Science Daily
Copyright 2007 Science Daily
NEW YORK — In the face of terrorism and catastrophic natural disasters, modern regional trauma systems that improve survival for critically injured patients are more vital than ever.
Yet many fundamental assumptions underlying these systems — such as the notion that it is imperative to send the sickest patients to the hospital first — have rarely been subjected to rigorous scientific scrutiny. Now, for the first time, researchers at NewYork-Presbyterian Hospital/Weill Cornell Medical Center have created a computer simulation model of trauma system response to mass casualty incidents involving dozens or hundreds of injured victims. The study shows that the best response depends more on the capability of regional hospitals to treat critically injured victims than on the ability to accurately identify those victims in the field.

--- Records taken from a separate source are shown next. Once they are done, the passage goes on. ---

/-! ### setPrevRst -/

@[simp] theorem State.setPrevRst_params (s : State) (v : Bool) : (s.setPrevRst v).params = s.params := rfl
@[simp] theorem State.setPrevRst_constructed (s : State) (v : Bool) : (s.setPrevRst v).constructed = s.constructed := rfl
@[simp] theorem State.setPrevRst_stepVec (s : State) (v : Bool) : (s.setPrevRst v).stepVec = s.stepVec := rfl
@[simp] theorem State.setPrevRst_phaseVec (s : State) (v : Bool) : (s.setPrevRst v).phaseVec = s.phaseVec := rfl
@[simp] theorem State.setPrevRst_rsps (s : State) (v : Bool) : (s.setPrevRst v).rsps = s.rsps := rfl
@[simp] theorem State.setPrevRst_inFlight (s : State) (v : Bool) : (s.setPrevRst v).inFlight = s.inFlight := rfl
@[simp] theorem State.setPrevRst_prevRst (s : State) (v : Bool) : (s.setPrevRst v).prevRst = v := rfl
@[simp] theorem State.setPrevRst_nanDraws (s : State) (v : Bool) : (s.setPrevRst v).nanDraws = s.nanDraws := rfl
@[simp] theorem State.setPrevRst_script (s : State) (v : Bool) : (s.setPrevRst v).script = s.script := rfl
@[simp] theorem State.setPrevRst_taken (s : State) (v : Bool) : (s.setPrevRst v).taken = s.taken := rfl
@[simp] theorem State.setPrevRst_fmt (s : State) (v : Bool) : (s.setPrevRst v).fmt = s.fmt := rfl

/-! ### setInFlight -/

@[simp] theorem State.setInFlight_params (s : State) (v : Option InFlight) : (s.setInFlight v).params = s.params := rfl
@[simp] theorem State.setInFlight_constructed (s : State) (v : Option InFlight) : (s.setInFlight v).constructed = s.constructed := rfl
@[simp] theorem State.setInFlight_stepVec (s : State) (v : Option InFlight) : (s.setInFlight v).stepVec = s.stepVec := rfl
@[simp] theorem State.setInFlight_phaseVec (s : State) (v : Option InFlight) : (s.setInFlight v).phaseVec = s.phaseVec := rfl
@[simp] theorem State.setInFlight_rsps (s : State) (v : Option InFlight) : (s.setInFlight v).rsps = s.rsps := rfl
@[simp] theorem State.setInFlight_inFlight (s : State) (v : Option InFlight) : (s.setInFlight v).inFlight = v := rfl
@[simp] theorem State.setInFlight_prevRst (s : State) (v : Option InFlight) : (s.setInFlight v).prevRst = s.prevRst := rfl
@[simp] theorem State.setInFlight_nanDraws (s : State) (v : Option InFlight) : (s.setInFlight v).nanDraws = s.nanDraws := rfl
@[simp] theorem State.setInFlight_script (s : State) (v : Option InFlight) : (s.setInFlight v).script = s.script := rfl
@[simp] theorem State.setInFlight_taken (s : State) (v : Option InFlight) : (s.setInFlight v).taken = s.taken := rfl
@[simp] theorem State.setInFlight_fmt (s : State) (v : Option InFlight) : (s.setInFlight v).fmt = s.fmt := rfl

/-! ### dropDrive -/

@[simp] theorem State.dropDrive_params (s : State) : (s.dropDrive).params = s.params := rfl
@[simp] theorem State.dropDrive_constructed (s : State) : (s.dropDrive).constructed = s.constructed := rfl
@[simp] theorem State.dropDrive_stepVec (s : State) : (s.dropDrive).stepVec = s.stepVec := rfl
@[simp] theorem State.dropDrive_phaseVec (s : State) : (s.dropDrive).phaseVec = s.phaseVec := rfl
@[simp] theorem State.dropDrive_rsps (s : State) : (s.dropDrive).rsps = s.rsps := rfl
@[simp] theorem State.dropDrive_inFlight (s : State) : (s.dropDrive).inFlight = s.inFlight := rfl
@[simp] theorem State.dropDrive_prevRst (s : State) : (s.dropDrive).prevRst = s.prevRst := rfl
@[simp] theorem State.dropDrive_nanDraws (s : State) : (s.dropDrive).nanDraws = s.nanDraws := rfl
@[simp] theorem State.dropDrive_script (s : State) : (s.dropDrive).script = s.script.tail := rfl
@[simp] theorem State.dropDrive_taken (s : State) : (s.dropDrive).taken = s.taken := rfl
@[simp] theorem State.dropDrive_fmt (s : State) : (s.dropDrive).fmt = s.fmt := rfl

/-! ### popResponse -/

@[simp] theorem State.popResponse_params (s : State) : (s.popResponse).params = s.params := rfl
@[simp] theorem State.popResponse_constructed (s : State) : (s.popResponse).constructed = s.constructed := rfl
@[simp] theorem State.popResponse_stepVec (s : State) : (s.popResponse).stepVec = s.stepVec := rfl
@[simp] theorem State.popResponse_phaseVec (s : State) : (s.popResponse).phaseVec = s.phaseVec := rfl
@[simp] theorem State.popResponse_rsps (s : State) : (s.popResponse).rsps = s.rsps.tail := rfl
@[simp] theorem State.popResponse_inFlight (s : State) : (s.popResponse).inFlight = s.inFlight := rfl
@[simp] theorem State.popResponse_prevRst (s : State) : (s.popResponse).prevRst = s.prevRst := rfl
@[simp] theorem State.popResponse_nanDraws (s : State) : (s.popResponse).nanDraws = s.nanDraws := rfl
@[simp] theorem State.popResponse_script (s : State) : (s.popResponse).script = s.script := rfl
@[simp] theorem State.popResponse_taken (s : State) : (s.popResponse).taken = s.taken ++ s.rsps.head?.toList := rfl
@[simp] theorem State.popResponse_fmt (s : State) : (s.popResponse).fmt = s.fmt := rfl

/-! ### enterReset -/

@[simp] theorem State.enterReset_params (s : State) : (s.enterReset).params = s.params := rfl
@[simp] theorem State.enterReset_constructed (s : State) : (s.enterReset).constructed = false := rfl
@[simp] theorem State.enterReset_stepVec (s : State) : (s.enterReset).stepVec = none := rfl
@[simp] theorem State.enterReset_phaseVec (s : State) : (s.enterReset).phaseVec = none := rfl
@[simp] theorem State.enterReset_rsps (s : State) : (s.enterReset).rsps = [] := rfl
@[simp] theorem State.enterReset_inFlight (s : State) : (s.enterReset).inFlight = none := rfl
@[simp] theorem State.enterReset_prevRst (s : State) : (s.enterReset).prevRst = true := rfl
@[simp] theorem State.enterReset_nanDraws (s : State) : (s.enterReset).nanDraws = s.nanDraws := rfl
@[simp] theorem State.enterReset_script (s : State) : (s.enterReset).script = s.script := rfl
@[simp] theorem State.enterReset_taken (s : State) : (s.enterReset).taken = s.taken := rfl
@[simp] theorem State.enterReset_fmt (s : State) : (s.enterReset).fmt = s.fmt := rfl

/-! ### the two sides of an edge -/

@[simp] theorem State.acceptCommand_params (d : Drive) (s : State) : (s.acceptCommand d).params = s.params := by
  unfold State.acceptCommand; split <;> rfl
@[simp] theorem State.acceptCommand_constructed (d : Drive) (s : State) : (s.acceptCommand d).constructed = s.constructed := by
  unfold State.acceptCommand; split <;> rfl
@[simp] theorem State.acceptCommand_stepVec (d : Drive) (s : State) : (s.acceptCommand d).stepVec = s.stepVec := by
  unfold State.acceptCommand; split <;> rfl
@[simp] theorem State.acceptCommand_phaseVec (d : Drive) (s : State) : (s.acceptCommand d).phaseVec = s.phaseVec := by
  unfold State.acceptCommand; split <;> rfl
@[simp] theorem State.acceptCommand_rsps (d : Drive) (s : State) : (s.acceptCommand d).rsps = s.rsps := by
  unfold State.acceptCommand; split <;> rfl
@[simp] theorem State.acceptCommand_prevRst (d : Drive) (s : State) : (s.acceptCommand d).prevRst = s.prevRst := by
  unfold State.acceptCommand; split <;> rfl
@[simp] theorem State.acceptCommand_nanDraws (d : Drive) (s : State) : (s.acceptCommand d).nanDraws = s.nanDraws := by
  unfold State.acceptCommand; split <;> rfl
@[simp] theorem State.acceptCommand_script (d : Drive) (s : State) : (s.acceptCommand d).script = s.script := by
  unfold State.acceptCommand; split <;> rfl
@[simp] theorem State.acceptCommand_taken (d : Drive) (s : State) : (s.acceptCommand d).taken = s.taken := by
  unfold State.acceptCommand; split <;> rfl
@[simp] theorem State.acceptCommand_fmt (d : Drive) (s : State) : (s.acceptCommand d).fmt = s.fmt := by
  unfold State.acceptCommand; split <;> rfl
@[simp] theorem State.takeResponse_params (d : Drive) (s : State) : (s.takeResponse d).params = s.params := by
  unfold State.takeResponse; split <;> rfl
@[simp] theorem State.takeResponse_constructed (d : Drive) (s : State) : (s.takeResponse d).constructed = s.constructed := by
  unfold State.takeResponse; split <;> rfl
@[simp] theorem State.takeResponse_stepVec (d : Drive) (s : State) : (s.takeResponse d).stepVec = s.stepVec := by
  unfold State.takeResponse; split <;> rfl
@[simp] theorem State.takeResponse_phaseVec (d : Drive) (s : State) : (s.takeResponse d).phaseVec = s.phaseVec := by
  unfold State.takeResponse; split <;> rfl
@[simp] theorem State.takeResponse_inFlight (d : Drive) (s : State) : (s.takeResponse d).inFlight = s.inFlight := by
  unfold State.takeResponse; split <;> rfl
@[simp] theorem State.takeResponse_prevRst (d : Drive) (s : State) : (s.takeResponse d).prevRst = s.prevRst := by
  unfold State.takeResponse; split <;> rfl
@[simp] theorem State.takeResponse_nanDraws (d : Drive) (s : State) : (s.takeResponse d).nanDraws = s.nanDraws := by
  unfold State.takeResponse; split <;> rfl
@[simp] theorem State.takeResponse_script (d : Drive) (s : State) : (s.takeResponse d).script = s.script := by
  unfold State.takeResponse; split <;> rfl
@[simp] theorem State.takeResponse_fmt (d : Drive) (s : State) : (s.takeResponse d).fmt = s.fmt := by
  unfold State.takeResponse; split <;> rfl

/-- Consuming a drive changes no output port. -/
@[simp] theorem State.dropDrive_cmdReady (s : State) : s.dropDrive.cmdReady = s.cmdReady := rfl
@[simp] theorem State.dropDrive_rspValid (s : State) : s.dropDrive.rspValid = s.rspValid := rfl
@[simp] theorem State.dropDrive_rspOut (s : State) : s.dropDrive.rspOut = s.rspOut := rfl

theorem State.acceptCommand_of_not (d : Drive) (s : State) (h : cmdTransfers d s = false) :
    s.acceptCommand d = s := by simp [State.acceptCommand, h]

theorem State.takeResponse_of_not (d : Drive) (s : State) (h : rspTransfers d s = false) :
    s.takeResponse d = s := by simp [State.takeResponse, h]

theorem State.takeResponse_of (d : Drive) (s : State) (h : rspTransfers d s = true) :
    s.takeResponse d = s.popResponse := by simp [State.takeResponse, h]

/-- Taking a response loses none (R46): it moves from the queue to the host's record. -/
theorem State.takeResponse_responses (d : Drive) (s : State) :
    (s.takeResponse d).taken ++ (s.takeResponse d).rsps = s.taken ++ s.rsps := by
  unfold State.takeResponse
  split
  · cases h : s.rsps <;> simp [h]
  · rfl

/-- The queue never grows when a response is taken. -/
theorem State.takeResponse_length (d : Drive) (s : State) :
    (s.takeResponse d).rsps.length ≤ s.rsps.length := by
  unfold State.takeResponse
  split <;> simp

/-- What is queued after a response is taken was queued before. -/
theorem State.mem_takeResponse (d : Drive) (s : State) {r : Response}
    (h : r ∈ (s.takeResponse d).rsps) : r ∈ s.rsps := by
  unfold State.takeResponse at h
  split at h
  · exact List.mem_of_mem_tail h
  · exact h

end Sys2Proof.Machine
end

“There’s been the notion gleaned from prior studies that ‘overtriage’ — letting some people into emergency care who might not actually need it — usually ends up costing lives, with deaths rising as overtriage rates increase. But our new model demonstrates that overtriage alone is unlikely to be the culprit,” says lead researcher Dr. Nathaniel Hupert, assistant professor of public health and medicine at Weill Cornell Medical College and assistant attending physician at NewYork-Presbyterian Hospital/Weill Cornell Medical Center.